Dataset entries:
*** Block opens ***

/-! ### Rotates, shifts and bits -/

/-- R230 to R233: `RLCA`, `RLA`, `RRCA`, `RRA`; `Z` is cleared whatever the result. -/
def Obligations.AccumulatorRotates : Prop :=
  ∀ s : State,
    let A := (s.reg .a).toNat
    let c := if s.flags.c then 1 else 0
    let rotate := fun (t : State) (res out : Nat) =>
      (t.reg .a).toNat = res ∧ t.flags = { z := false, n := false, h := false, c := decide (out = 1) } ∧
      s.OnlyRegsAndFlags t [.a] ∧ s.KeepsMemory t
    (Encodes [0b00000111] .rlca ∧
      ∃ t, exec .rlca s = .next t ∧ t.cost = 1 ∧ rotate t (2 * A % 256 + A / 128) (A / 128)) ∧
    (Encodes [0b00010111] .rla ∧
      ∃ t, exec .rla s = .next t ∧ t.cost = 1 ∧ rotate t (2 * A % 256 + c) (A / 128)) ∧
    (Encodes [0b00001111] .rrca ∧
      ∃ t, exec .rrca s = .next t ∧ t.cost = 1 ∧ rotate t (A / 2 + 128 * (A % 2)) (A % 2)) ∧
    (Encodes [0b00011111] .rra ∧
      ∃ t, exec .rra s = .next t ∧ t.cost = 1 ∧ rotate t (A / 2 + 128 * c) (A % 2))

/-- R234, R235, R237, R239, R241, R243, R245, R247, R249: the rotates, the shifts and `SWAP` of a register: the result and the
bit shifted out that R234 gives, `Z` from the result, `N` and `H` cleared, `C` the bit shifted out. -/
def Obligations.ShiftRegister : Prop :=
  ∀ (s : State) (r : Reg8),
    let v := (s.reg r).toNat
    let c := if s.flags.c then 1 else 0
    let shift := fun (i : Instr) (op : BitVec 3) (res out : Nat) =>
      Encodes [0xCB, byte233 0b00 op r.bits] i ∧
      ∃ t, exec i s = .next t ∧ t.cost = 2 ∧ (t.reg r).toNat = res ∧
        t.flags = { z := decide (res = 0), n := false, h := false, c := decide (out = 1) } ∧
        s.OnlyRegsAndFlags t [r] ∧ s.KeepsMemory t
    shift (.rlcR r) 0b000 (2 * v % 256 + v / 128) (v / 128) ∧
    shift (.rrcR r) 0b001 (v / 2 + 128 * (v % 2)) (v % 2) ∧
    shift (.rlR r) 0b010 (2 * v % 256 + c) (v / 128) ∧
    shift (.rrR r) 0b011 (v / 2 + 128 * c) (v % 2) ∧
    shift (.slaR r) 0b100 (2 * v % 256) (v / 128) ∧
    shift (.sraR r) 0b101 (v / 2 + 128 * (v / 128)) (v % 2) ∧
    shift (.swapR r) 0b110 (16 * (v % 16) + v / 16) 0 ∧
    shift (.srlR r) 0b111 (v / 2) (v % 2)

/-- R234 and the `(HL)` forms R236, R238, R240, R242, R244, R246, R248, R250: one read, then one write to the same address;
the flags follow the result as computed. -/
def Obligations.ShiftMemory : Prop :=
  ∀ s : State,
    let v := (s.peek (s.pair .hl)).toNat
    let c := if s.flags.c then 1 else 0
    let shift := fun (i : Instr) (op : BitVec 3) (res out : Nat) =>
      Encodes [0xCB, byte233 0b00 op 0b110] i ∧
      ∃ t, exec i s = .next t ∧ t.cost = 4 ∧
        ((s.readByte (s.pair .hl)).2.Stores (s.pair .hl) (BitVec.ofNat 8 res) t) ∧
        t.flags = { z := decide (res = 0), n := false, h := false, c := decide (out = 1) } ∧ s.OnlyRegsAndFlags t []
    shift .rlcHl 0b000 (2 * v % 256 + v / 128) (v / 128) ∧
    shift .rrcHl 0b001 (v / 2 + 128 * (v % 2)) (v % 2) ∧
    shift .rlHl 0b010 (2 * v % 256 + c) (v / 128) ∧
    shift .rrHl 0b011 (v / 2 + 128 * c) (v % 2) ∧
    shift .slaHl 0b100 (2 * v % 256) (v / 128) ∧
    shift .sraHl 0b101 (v / 2 + 128 * (v / 128)) (v % 2) ∧
    shift .swapHl 0b110 (16 * (v % 16) + v / 16) 0 ∧
    shift .srlHl 0b111 (v / 2) (v % 2)

/-- R251 to R256: `BIT` sets `Z` from the tested bit, clears `N`, sets `H` and leaves `C`; `RES` and `SET` change one bit
and no flag; the `(HL)` forms of `RES` and `SET` write even an unchanged value. -/
def Obligations.BitInstructions : Prop :=
  ∀ (s : State) (b : Fin 8) (r : Reg8),
    let m := s.peek (s.pair .hl)
    let testFlags := fun (v : Byte) =>
      ({ z := decide (v.toNat / 2 ^ b.val % 2 = 0), n := false, h := true, c := s.flags.c } : Flags)
    let cleared := fun (v w : Byte) => ∀ k, k < 8 → w.getLsbD k = (v.getLsbD k && decide (k ≠ b.val))
    let set := fun (v w : Byte) => ∀ k, k < 8 → w.getLsbD k = (v.getLsbD k || decide (k = b.val))
    (Encodes [0xCB, byte233 0b01 (idxBits b) r.bits] (.bitBR b r) ∧
      ∃ t, exec (.bitBR b r) s = .next t ∧ t.cost = 2 ∧ t.flags = testFlags (s.reg r) ∧ s.OnlyRegsAndFlags t [] ∧
        s.KeepsMemory t) ∧
    (Encodes [0xCB, byte233 0b01 (idxBits b) 0b110] (.bitBHl b) ∧
      ∃ t, exec (.bitBHl b) s = .next t ∧ t.cost = 3 ∧ t.flags = testFlags m ∧ s.OnlyRegsAndFlags t [] ∧
        s.KeepsMemoryReading (s.pair .hl) t) ∧
    (Encodes [0xCB, byte233 0b10 (idxBits b) r.bits] (.resBR b r) ∧
      ∃ t, exec (.resBR b r) s = .next t ∧ t.cost = 2 ∧ cleared (s.reg r) (t.reg r) ∧ s.OnlyRegs t [r] ∧ s.KeepsMemory t) ∧
    (Encodes [0xCB, byte233 0b10 (idxBits b) 0b110] (.resBHl b) ∧
      ∃ t w, exec (.resBHl b) s = .next t ∧ t.cost = 4 ∧ cleared m w ∧
        ((s.readByte (s.pair .hl)).2.Stores (s.pair .hl) w t) ∧ s.OnlyRegs t []) ∧
    (Encodes [0xCB, byte233 0b11 (idxBits b) r.bits] (.setBR b r) ∧
      ∃ t, exec (.setBR b r) s = .next t ∧ t.cost = 2 ∧ set (s.reg r) (t.reg r) ∧ s.OnlyRegs t [r] ∧ s.KeepsMemory t) ∧
    (Encodes [0xCB, byte233 0b11 (idxBits b) 0b110] (.setBHl b) ∧
      ∃ t w, exec (.setBHl b) s = .next t ∧ t.cost = 4 ∧ set m w ∧
        ((s.readByte (s.pair .hl)).2.Stores (s.pair .hl) w t) ∧ s.OnlyRegs t [])

/-! ### Control transfers -/

/-- R270 to R275: the jumps. `PC` at the start of the meaning is the address of the next instruction; a displacement is a
signed byte added to it modulo 2^16; a condition reads the flags as they stand. -/
def Obligations.JumpInstructions : Prop :=
  ∀ (s : State) (cc : Cond) (nn : Word) (e : Byte),
    let taken :=
      match cc with | .nz => s.flags.z = false | .z => s.flags.z = true | .nc => s.flags.c = false | .c => s.flags.c = true
    let target : Word := BitVec.ofInt 16 (s.regs.pc.toNat + e.toInt)
    let goes := fun (t : State) (a : Word) =>
      t.regs.pc = a ∧ (∀ r, t.reg r = s.reg r) ∧ t.flags = s.flags ∧ t.regs.sp = s.regs.sp ∧ s.KeepsControl t ∧
      s.KeepsHidden t ∧ s.KeepsMemory t
    (Encodes [0b11000011, nn.setWidth 8, (nn >>> 8).setWidth 8] (.jpNn nn) ∧
      ∃ t, exec (.jpNn nn) s = .next t ∧ t.cost = 4 ∧ goes t nn) ∧
    (Encodes [byte323 0b110 cc.bits 0b010, nn.setWidth 8, (nn >>> 8).setWidth 8] (.jpCcNn cc nn) ∧
      ∃ t, exec (.jpCcNn cc nn) s = .next t ∧ (taken → t.cost = 4 ∧ goes t nn) ∧ (¬taken → t.cost = 3 ∧ goes t s.regs.pc)) ∧
    (Encodes [0b11101001] .jpHl ∧ ∃ t, exec .jpHl s = .next t ∧ t.cost = 1 ∧ goes t (s.pair .hl)) ∧
    (Encodes [0b00011000, e] (.jrE e) ∧ ∃ t, exec (.jrE e) s = .next t ∧ t.cost = 3 ∧ goes t target) ∧
    (Encodes [byte323 0b001 cc.bits 0b000, e] (.jrCcE cc e) ∧
      ∃ t, exec (.jrCcE cc e) s = .next t ∧ (taken → t.cost = 3 ∧ goes t target) ∧ (¬taken → t.cost = 2 ∧ goes t s.regs.pc))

*** Block closes ***

Pull out all lines in the data above that include "jpNn".

    (Encodes [0b11000011, nn.setWidth 8, (nn >>> 8).setWidth 8] (.jpNn nn) ∧
      ∃ t, exec (.jpNn nn) s = .next t ∧ t.cost = 4 ∧ goes t nn) ∧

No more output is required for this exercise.